Collected data
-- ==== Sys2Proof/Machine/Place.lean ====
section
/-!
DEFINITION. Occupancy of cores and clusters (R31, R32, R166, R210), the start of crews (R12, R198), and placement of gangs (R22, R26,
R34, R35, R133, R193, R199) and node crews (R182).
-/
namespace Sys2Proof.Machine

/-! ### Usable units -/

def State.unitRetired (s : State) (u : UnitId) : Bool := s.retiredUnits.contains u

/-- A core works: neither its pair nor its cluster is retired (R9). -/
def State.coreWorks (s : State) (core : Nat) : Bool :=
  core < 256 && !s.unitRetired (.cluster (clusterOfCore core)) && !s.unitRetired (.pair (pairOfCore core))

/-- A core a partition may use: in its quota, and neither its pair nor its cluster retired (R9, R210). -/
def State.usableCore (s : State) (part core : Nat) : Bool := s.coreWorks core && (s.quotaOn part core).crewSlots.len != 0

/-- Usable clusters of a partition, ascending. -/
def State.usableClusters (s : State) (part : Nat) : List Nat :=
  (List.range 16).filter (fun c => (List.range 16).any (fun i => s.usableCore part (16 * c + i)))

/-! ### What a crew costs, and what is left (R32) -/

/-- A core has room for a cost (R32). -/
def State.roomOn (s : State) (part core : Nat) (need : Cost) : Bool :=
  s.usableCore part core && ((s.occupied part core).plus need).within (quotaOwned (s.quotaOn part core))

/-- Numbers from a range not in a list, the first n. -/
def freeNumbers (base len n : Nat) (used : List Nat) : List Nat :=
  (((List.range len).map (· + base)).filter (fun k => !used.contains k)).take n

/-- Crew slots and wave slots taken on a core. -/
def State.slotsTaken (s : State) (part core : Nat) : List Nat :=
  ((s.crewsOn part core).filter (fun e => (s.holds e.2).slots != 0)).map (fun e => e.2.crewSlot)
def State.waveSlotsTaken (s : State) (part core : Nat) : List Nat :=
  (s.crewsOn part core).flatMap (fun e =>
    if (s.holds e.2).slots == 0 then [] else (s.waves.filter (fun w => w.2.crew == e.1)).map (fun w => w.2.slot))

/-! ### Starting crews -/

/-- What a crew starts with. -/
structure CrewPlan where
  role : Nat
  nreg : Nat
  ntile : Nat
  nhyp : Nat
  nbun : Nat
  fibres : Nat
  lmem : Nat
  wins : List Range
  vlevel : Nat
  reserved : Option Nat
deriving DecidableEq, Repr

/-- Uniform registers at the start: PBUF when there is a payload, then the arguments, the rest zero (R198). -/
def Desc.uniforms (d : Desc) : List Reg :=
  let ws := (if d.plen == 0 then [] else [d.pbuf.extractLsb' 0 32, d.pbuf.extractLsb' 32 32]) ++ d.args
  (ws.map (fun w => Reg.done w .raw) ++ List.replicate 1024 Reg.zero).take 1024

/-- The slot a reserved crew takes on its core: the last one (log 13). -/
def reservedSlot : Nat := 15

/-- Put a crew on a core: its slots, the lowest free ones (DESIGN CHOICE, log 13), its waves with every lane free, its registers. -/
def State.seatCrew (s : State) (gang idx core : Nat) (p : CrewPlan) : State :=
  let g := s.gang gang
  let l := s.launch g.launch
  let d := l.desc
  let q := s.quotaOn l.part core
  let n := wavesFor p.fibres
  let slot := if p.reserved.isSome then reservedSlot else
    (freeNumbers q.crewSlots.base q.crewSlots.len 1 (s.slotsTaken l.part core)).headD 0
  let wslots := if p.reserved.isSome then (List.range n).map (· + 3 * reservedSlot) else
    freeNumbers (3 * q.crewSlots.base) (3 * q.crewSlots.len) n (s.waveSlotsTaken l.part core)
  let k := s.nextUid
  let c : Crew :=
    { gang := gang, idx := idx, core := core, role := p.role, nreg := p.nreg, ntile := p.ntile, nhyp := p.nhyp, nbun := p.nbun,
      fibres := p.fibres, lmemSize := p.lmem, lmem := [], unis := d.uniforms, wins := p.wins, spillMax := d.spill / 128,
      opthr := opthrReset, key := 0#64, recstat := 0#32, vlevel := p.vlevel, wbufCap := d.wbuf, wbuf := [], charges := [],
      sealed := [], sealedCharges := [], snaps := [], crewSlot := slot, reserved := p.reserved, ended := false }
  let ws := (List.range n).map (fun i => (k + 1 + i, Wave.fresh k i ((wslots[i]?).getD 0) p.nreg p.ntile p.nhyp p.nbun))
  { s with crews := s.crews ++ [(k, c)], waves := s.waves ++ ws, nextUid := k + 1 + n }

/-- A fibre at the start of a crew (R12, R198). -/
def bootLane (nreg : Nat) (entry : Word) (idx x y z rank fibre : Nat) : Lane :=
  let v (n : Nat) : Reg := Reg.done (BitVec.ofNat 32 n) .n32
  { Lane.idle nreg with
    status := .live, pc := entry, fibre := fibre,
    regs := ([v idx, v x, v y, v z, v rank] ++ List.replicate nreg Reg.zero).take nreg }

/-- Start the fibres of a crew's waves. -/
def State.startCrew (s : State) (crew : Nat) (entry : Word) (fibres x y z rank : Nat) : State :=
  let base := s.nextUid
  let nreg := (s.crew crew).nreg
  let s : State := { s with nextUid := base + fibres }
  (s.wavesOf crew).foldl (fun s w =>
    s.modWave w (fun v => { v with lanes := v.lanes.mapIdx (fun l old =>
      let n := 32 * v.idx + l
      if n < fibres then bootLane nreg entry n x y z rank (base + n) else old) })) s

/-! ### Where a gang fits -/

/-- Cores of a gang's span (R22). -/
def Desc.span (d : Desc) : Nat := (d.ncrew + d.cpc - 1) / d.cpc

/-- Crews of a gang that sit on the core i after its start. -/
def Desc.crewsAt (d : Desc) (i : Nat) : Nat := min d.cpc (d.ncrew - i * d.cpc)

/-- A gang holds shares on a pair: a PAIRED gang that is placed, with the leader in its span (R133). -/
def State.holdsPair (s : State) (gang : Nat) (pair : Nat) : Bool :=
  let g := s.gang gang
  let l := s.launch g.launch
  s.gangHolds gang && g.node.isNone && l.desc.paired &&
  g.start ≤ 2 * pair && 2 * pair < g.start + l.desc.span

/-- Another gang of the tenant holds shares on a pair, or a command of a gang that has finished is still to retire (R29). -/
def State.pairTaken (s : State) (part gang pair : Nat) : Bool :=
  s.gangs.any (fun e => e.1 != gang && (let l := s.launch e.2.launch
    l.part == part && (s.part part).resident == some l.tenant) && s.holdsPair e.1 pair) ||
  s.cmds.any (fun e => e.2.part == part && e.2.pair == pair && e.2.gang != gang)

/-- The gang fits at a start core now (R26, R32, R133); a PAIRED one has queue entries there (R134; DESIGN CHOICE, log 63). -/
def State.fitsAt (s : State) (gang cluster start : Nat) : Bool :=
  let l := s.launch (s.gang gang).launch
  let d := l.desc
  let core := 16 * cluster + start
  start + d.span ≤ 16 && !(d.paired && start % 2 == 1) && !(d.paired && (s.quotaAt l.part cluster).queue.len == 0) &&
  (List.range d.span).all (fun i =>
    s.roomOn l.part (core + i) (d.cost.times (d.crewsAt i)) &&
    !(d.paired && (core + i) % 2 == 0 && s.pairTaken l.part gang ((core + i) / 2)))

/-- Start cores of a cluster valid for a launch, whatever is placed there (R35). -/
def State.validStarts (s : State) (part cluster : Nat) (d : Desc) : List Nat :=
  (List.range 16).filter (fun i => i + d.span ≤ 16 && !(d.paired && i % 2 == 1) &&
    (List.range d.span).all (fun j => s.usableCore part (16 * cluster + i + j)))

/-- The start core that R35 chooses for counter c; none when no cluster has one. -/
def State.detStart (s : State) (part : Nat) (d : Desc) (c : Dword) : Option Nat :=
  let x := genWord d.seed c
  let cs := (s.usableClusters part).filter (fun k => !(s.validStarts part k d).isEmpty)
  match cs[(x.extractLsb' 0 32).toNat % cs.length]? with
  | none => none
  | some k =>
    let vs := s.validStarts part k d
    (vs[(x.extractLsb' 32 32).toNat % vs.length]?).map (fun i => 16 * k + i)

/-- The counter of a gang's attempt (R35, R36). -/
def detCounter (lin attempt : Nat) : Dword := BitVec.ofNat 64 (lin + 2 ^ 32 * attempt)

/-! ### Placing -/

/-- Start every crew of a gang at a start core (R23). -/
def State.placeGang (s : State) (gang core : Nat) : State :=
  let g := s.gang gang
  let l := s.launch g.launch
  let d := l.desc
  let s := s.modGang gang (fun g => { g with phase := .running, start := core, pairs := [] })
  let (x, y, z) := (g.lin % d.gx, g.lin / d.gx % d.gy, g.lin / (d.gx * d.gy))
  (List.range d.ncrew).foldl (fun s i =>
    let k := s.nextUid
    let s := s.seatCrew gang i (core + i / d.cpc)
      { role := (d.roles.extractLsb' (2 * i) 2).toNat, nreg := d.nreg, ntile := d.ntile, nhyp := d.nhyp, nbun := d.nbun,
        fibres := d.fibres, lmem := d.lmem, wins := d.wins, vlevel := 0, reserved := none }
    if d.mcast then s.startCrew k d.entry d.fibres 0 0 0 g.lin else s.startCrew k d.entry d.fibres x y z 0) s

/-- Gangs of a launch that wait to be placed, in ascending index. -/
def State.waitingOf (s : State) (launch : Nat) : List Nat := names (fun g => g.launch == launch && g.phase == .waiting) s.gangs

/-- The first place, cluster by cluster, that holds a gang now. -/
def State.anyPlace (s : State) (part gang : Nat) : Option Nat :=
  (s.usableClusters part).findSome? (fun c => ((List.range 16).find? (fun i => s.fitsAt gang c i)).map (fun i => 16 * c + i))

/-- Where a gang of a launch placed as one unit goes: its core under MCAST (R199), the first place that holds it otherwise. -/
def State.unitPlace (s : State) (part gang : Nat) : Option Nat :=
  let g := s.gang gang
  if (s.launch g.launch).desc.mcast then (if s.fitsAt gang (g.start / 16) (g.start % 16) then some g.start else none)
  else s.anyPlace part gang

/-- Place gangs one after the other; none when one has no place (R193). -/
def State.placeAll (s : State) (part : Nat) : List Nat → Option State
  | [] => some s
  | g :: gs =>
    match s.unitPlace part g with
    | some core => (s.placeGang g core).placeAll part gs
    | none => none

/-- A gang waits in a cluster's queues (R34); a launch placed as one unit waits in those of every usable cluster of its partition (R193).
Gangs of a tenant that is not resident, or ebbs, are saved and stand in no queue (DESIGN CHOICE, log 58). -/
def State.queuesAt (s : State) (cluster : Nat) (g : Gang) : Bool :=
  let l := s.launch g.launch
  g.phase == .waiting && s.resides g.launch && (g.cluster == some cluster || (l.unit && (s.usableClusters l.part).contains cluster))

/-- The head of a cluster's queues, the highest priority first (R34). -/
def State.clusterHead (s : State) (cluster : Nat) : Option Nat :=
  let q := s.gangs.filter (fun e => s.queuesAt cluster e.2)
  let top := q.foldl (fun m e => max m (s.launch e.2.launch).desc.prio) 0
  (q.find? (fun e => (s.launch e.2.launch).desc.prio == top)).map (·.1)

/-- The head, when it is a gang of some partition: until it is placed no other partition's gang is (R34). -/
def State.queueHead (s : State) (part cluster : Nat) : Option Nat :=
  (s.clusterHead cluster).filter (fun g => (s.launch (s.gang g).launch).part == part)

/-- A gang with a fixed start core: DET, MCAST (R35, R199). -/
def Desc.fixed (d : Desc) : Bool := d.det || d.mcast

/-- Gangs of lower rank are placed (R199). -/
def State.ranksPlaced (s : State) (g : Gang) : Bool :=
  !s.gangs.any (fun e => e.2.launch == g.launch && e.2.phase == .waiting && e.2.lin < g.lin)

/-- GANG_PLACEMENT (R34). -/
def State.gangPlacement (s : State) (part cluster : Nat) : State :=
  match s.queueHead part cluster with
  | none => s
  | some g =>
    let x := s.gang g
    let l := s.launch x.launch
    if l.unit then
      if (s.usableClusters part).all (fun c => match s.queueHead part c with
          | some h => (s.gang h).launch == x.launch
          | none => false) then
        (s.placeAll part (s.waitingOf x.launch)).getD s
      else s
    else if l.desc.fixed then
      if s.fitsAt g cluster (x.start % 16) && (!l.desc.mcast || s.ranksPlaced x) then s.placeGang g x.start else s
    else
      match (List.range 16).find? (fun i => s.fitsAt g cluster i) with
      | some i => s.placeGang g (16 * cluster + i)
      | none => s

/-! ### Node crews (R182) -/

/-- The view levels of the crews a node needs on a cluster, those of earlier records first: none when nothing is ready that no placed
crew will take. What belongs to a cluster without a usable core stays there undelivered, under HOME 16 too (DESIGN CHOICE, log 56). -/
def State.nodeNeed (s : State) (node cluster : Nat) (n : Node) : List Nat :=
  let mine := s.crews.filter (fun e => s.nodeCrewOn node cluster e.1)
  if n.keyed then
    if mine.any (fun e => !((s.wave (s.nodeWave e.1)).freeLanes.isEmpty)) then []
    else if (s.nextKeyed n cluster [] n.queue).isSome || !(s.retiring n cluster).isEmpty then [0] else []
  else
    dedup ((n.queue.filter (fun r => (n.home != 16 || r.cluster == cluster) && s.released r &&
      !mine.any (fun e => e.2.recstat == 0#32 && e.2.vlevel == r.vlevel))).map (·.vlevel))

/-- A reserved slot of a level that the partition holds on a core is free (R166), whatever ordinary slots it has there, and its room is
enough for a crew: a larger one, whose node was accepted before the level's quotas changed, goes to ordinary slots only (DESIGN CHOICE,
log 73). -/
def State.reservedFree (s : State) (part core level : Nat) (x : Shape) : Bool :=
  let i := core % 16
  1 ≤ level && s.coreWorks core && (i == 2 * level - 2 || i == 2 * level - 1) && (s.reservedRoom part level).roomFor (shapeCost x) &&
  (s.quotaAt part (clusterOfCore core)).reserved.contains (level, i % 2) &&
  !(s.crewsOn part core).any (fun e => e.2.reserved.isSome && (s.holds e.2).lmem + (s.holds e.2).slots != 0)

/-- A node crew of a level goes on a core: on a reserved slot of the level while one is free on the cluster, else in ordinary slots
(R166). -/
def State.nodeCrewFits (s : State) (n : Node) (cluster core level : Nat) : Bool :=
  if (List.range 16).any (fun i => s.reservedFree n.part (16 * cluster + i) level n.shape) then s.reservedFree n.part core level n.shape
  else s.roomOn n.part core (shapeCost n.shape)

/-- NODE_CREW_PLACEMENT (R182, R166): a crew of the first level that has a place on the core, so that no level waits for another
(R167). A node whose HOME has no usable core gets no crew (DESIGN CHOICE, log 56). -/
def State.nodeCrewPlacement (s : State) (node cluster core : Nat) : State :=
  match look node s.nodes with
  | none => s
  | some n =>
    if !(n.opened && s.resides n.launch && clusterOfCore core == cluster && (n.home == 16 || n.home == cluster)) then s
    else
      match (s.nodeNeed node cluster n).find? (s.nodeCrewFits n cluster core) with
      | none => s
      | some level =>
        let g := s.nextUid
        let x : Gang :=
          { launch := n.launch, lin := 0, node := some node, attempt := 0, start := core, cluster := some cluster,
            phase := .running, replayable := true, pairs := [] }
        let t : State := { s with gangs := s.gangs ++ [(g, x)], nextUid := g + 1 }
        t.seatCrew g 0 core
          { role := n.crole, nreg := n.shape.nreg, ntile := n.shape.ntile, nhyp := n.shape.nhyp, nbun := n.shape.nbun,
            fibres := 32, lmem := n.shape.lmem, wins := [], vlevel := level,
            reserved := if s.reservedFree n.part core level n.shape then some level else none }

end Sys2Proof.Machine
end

WHAT IS REQUIRED —
For this exercise, output exactly the lines above from the line with "left (R32) -/" to the line with "s.usableCore part core", counting both, and leave out the rest.

ANSWER SPACE —
/-! ### What a crew costs, and what is left (R32) -/

/-- A core has room for a cost (R32). -/
def State.roomOn (s : State) (part core : Nat) (need : Cost) : Bool :=
  s.usableCore part core && ((s.occupied part core).plus need).within (quotaOwned (s.quotaOn part core))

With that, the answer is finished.